··· RECORDS TO PROCESS
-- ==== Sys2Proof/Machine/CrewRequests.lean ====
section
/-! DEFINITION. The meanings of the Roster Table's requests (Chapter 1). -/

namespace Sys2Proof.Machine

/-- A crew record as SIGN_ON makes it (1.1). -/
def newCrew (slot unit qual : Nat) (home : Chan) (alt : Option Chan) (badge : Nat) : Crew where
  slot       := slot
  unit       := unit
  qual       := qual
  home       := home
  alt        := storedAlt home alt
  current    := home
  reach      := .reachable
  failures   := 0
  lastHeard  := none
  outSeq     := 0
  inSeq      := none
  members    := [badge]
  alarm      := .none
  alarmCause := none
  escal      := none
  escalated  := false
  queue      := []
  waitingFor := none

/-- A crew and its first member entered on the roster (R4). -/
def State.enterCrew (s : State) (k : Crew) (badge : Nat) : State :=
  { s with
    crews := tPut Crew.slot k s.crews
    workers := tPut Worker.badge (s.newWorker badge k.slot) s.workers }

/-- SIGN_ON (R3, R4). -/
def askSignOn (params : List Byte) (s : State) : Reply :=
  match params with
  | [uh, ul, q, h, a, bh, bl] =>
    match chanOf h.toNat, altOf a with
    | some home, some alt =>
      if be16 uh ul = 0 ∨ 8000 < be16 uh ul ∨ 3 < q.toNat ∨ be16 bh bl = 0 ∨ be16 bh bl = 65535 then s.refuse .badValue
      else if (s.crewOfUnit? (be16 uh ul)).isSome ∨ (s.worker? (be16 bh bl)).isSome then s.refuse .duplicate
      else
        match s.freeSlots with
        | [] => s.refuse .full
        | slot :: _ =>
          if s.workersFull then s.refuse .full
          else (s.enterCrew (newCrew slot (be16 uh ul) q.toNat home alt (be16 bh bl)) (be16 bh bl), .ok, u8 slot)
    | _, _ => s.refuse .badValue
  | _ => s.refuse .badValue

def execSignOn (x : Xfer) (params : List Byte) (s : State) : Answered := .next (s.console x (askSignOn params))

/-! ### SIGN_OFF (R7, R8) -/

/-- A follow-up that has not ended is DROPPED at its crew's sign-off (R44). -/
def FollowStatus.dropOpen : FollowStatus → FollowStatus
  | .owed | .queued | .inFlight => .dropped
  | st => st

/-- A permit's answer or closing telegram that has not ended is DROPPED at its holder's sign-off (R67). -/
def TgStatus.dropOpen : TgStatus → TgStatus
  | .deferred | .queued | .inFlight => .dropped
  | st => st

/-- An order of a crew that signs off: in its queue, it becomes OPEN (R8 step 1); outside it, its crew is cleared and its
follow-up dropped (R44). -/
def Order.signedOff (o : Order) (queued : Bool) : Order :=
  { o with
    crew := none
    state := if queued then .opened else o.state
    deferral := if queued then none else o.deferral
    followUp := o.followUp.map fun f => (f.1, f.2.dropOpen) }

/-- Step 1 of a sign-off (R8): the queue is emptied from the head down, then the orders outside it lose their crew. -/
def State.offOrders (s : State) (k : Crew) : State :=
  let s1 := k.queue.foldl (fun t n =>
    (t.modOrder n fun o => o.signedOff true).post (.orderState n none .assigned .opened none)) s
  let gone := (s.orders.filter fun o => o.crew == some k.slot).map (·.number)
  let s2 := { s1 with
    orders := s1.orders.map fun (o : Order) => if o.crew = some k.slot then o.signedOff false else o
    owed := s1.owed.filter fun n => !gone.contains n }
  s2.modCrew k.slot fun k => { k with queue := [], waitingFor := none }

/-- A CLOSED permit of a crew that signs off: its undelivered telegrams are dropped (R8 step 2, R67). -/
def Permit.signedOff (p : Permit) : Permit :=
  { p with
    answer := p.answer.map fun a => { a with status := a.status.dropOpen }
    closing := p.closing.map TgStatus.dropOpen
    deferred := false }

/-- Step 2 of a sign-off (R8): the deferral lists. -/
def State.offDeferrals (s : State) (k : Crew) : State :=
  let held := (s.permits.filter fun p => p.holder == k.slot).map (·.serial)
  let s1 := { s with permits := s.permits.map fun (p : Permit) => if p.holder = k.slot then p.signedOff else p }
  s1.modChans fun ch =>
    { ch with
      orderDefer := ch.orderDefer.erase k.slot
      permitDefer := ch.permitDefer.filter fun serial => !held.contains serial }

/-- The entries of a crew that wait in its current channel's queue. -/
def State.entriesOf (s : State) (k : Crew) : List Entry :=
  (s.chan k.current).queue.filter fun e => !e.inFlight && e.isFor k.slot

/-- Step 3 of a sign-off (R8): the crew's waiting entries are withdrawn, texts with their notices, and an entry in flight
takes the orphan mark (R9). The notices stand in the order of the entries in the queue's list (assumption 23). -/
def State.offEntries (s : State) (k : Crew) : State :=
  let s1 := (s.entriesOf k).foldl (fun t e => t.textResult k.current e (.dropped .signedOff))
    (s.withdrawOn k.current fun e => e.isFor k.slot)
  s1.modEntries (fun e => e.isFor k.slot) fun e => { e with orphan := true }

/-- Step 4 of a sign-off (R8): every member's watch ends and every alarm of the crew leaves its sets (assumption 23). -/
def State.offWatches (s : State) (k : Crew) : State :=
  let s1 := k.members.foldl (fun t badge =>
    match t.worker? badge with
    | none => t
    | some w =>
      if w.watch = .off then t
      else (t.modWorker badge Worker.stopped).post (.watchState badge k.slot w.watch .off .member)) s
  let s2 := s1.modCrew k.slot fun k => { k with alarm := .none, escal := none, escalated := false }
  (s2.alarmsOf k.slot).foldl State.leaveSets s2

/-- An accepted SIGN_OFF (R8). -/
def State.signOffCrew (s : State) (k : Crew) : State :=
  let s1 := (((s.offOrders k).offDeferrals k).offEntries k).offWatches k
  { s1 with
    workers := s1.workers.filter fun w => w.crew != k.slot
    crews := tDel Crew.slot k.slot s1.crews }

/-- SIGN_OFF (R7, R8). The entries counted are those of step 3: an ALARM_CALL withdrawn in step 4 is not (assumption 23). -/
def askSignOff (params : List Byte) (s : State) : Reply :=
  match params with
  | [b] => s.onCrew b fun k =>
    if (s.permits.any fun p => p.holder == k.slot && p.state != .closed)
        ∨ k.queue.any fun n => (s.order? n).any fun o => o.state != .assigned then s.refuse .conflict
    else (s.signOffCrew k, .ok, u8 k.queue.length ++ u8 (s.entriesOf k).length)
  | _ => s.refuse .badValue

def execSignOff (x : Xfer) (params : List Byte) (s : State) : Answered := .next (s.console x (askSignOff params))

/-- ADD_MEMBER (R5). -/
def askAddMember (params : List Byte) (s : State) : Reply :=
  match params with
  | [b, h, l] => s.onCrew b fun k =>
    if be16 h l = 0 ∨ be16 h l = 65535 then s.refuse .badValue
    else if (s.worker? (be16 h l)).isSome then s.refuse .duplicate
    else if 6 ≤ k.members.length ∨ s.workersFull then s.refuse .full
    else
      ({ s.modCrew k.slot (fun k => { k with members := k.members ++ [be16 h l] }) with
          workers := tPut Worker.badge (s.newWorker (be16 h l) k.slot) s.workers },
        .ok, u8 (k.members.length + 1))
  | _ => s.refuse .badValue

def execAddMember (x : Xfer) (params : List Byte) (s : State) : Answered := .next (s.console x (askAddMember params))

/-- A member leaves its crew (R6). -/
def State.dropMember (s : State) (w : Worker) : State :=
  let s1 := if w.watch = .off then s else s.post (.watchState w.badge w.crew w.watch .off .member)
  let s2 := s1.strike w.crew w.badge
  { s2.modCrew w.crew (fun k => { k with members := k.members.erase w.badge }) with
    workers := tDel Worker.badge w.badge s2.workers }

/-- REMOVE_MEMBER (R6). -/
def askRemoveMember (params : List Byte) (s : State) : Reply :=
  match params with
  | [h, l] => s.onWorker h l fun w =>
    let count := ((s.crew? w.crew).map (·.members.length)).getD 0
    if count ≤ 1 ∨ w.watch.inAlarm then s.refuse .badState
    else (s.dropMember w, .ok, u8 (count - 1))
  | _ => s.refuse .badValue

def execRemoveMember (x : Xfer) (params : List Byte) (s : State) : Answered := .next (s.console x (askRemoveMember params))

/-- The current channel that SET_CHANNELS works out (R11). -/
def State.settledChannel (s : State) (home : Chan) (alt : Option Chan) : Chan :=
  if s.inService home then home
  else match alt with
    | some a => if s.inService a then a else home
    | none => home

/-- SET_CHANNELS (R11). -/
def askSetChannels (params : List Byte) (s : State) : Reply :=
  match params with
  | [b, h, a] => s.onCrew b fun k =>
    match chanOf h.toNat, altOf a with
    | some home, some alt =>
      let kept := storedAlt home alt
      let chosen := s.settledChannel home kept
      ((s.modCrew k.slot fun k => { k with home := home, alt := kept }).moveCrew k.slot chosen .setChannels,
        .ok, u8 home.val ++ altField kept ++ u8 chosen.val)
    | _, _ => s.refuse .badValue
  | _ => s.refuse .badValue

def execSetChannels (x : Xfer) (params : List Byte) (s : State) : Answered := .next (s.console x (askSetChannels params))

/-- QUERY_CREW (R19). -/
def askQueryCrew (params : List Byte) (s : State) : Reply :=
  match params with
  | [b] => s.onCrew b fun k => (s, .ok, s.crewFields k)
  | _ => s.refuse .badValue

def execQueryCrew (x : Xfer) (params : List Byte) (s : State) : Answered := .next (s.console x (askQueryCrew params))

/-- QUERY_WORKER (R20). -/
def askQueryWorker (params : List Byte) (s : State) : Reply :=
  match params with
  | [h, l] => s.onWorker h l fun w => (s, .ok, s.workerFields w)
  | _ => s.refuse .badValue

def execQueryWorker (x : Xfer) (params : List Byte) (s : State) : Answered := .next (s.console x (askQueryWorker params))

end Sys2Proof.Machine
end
······
··· RECORDS TO PROCESS
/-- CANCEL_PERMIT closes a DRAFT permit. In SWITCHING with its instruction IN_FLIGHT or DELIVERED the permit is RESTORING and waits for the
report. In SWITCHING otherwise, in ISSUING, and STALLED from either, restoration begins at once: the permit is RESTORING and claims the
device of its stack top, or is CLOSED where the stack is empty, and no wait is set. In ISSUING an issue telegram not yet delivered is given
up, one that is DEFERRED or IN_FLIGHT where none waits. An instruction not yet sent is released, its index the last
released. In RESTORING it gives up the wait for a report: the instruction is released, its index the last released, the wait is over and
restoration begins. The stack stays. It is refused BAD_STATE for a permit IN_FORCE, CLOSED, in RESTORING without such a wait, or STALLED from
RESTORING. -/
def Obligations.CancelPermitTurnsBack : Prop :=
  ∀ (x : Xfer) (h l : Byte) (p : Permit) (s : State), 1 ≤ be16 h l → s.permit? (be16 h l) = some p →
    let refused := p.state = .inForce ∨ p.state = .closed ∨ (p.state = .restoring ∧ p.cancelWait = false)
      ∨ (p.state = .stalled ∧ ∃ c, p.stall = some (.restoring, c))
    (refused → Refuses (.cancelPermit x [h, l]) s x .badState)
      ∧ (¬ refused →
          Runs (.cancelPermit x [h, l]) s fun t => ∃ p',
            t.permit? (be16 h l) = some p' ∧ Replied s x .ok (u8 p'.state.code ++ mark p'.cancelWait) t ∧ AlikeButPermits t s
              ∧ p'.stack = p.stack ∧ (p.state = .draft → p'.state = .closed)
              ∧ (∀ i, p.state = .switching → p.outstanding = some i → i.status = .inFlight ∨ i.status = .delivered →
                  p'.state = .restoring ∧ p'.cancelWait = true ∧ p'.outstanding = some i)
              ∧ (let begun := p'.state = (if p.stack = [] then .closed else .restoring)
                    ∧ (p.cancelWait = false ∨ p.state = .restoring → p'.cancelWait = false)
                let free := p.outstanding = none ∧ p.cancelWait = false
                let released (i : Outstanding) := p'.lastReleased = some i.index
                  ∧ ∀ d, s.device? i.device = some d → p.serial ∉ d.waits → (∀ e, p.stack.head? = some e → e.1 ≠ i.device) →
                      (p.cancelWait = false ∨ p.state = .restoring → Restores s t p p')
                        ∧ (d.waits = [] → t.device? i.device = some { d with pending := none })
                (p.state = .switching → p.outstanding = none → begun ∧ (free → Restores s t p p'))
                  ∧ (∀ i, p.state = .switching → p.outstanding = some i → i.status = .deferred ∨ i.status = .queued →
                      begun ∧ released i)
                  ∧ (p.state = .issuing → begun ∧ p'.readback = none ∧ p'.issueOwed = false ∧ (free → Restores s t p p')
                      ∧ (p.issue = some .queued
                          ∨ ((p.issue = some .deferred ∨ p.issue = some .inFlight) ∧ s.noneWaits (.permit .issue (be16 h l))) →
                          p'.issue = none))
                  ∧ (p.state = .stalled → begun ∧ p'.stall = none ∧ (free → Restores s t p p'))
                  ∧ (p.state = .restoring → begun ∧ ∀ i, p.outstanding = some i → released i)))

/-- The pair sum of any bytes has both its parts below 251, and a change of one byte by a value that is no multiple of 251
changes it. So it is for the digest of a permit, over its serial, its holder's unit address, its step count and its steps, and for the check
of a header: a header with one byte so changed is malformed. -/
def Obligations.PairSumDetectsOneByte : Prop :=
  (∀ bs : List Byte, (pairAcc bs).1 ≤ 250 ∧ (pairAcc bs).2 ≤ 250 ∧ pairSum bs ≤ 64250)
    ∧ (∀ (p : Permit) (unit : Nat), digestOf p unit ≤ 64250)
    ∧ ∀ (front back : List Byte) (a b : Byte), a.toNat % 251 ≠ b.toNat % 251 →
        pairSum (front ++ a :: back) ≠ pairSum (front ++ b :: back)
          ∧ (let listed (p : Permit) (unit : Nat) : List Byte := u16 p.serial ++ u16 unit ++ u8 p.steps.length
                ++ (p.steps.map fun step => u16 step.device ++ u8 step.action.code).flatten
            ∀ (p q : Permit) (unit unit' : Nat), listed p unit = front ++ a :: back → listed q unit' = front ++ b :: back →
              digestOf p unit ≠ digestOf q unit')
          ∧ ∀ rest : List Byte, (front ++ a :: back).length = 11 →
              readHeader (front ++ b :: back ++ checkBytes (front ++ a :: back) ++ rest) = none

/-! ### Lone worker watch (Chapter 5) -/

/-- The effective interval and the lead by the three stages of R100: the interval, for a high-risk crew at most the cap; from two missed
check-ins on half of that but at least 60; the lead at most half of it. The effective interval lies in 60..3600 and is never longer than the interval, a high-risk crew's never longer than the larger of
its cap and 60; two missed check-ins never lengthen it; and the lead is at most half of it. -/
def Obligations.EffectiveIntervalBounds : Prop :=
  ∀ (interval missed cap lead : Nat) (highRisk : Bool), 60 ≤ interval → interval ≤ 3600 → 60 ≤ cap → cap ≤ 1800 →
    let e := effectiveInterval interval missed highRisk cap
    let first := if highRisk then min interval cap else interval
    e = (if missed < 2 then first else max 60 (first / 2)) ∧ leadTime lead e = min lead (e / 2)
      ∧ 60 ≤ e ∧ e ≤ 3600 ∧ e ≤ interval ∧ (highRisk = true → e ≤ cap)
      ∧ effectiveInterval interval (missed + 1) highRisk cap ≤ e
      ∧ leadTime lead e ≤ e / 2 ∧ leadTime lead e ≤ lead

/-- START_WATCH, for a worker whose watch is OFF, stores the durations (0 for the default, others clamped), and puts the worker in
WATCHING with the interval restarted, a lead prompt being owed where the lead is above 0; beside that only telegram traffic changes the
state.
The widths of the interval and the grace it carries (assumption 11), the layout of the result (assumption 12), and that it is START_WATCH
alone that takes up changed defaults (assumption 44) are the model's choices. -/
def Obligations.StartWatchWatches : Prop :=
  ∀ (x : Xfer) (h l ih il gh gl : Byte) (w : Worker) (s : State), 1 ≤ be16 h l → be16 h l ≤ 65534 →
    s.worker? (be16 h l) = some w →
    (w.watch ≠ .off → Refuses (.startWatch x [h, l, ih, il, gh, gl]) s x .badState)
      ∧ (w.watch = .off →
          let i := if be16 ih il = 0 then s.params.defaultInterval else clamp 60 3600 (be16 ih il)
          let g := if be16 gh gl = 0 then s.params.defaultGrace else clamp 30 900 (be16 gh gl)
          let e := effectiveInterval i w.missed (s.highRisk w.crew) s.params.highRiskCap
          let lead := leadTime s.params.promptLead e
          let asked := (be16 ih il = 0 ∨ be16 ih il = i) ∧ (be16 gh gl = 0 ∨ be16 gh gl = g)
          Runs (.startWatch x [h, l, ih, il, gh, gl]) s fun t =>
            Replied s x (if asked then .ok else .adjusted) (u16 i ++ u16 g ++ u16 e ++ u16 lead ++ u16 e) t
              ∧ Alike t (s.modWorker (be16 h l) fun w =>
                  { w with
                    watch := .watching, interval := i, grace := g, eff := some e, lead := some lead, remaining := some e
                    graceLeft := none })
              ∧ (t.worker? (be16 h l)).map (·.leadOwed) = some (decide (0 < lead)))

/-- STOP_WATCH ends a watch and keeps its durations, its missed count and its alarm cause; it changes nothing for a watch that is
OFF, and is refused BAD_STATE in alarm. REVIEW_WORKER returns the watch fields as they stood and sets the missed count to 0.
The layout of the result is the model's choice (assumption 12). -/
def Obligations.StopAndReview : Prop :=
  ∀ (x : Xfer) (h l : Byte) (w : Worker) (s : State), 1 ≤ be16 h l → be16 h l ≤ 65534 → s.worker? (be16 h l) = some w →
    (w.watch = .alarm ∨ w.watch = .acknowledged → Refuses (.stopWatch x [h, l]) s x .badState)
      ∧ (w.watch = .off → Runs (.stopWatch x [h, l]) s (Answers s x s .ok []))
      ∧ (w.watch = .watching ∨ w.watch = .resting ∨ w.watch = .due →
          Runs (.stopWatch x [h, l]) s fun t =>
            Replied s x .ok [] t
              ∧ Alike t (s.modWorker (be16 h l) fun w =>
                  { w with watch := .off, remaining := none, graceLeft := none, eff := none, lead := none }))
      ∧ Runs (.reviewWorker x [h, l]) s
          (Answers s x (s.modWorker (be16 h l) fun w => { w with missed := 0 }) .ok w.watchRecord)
······
**YOUR TASK**
In the material above, find the line containing "(refused → Refuses" and the line containing "t.permit? (be16 h", then write out exactly those two lines and every line between them, and nothing more.

**SOLUTION**
    (refused → Refuses (.cancelPermit x [h, l]) s x .badState)
      ∧ (¬ refused →
          Runs (.cancelPermit x [h, l]) s fun t => ∃ p',
            t.permit? (be16 h l) = some p' ∧ Replied s x .ok (u8 p'.state.code ++ mark p'.cancelWait) t ∧ AlikeButPermits t s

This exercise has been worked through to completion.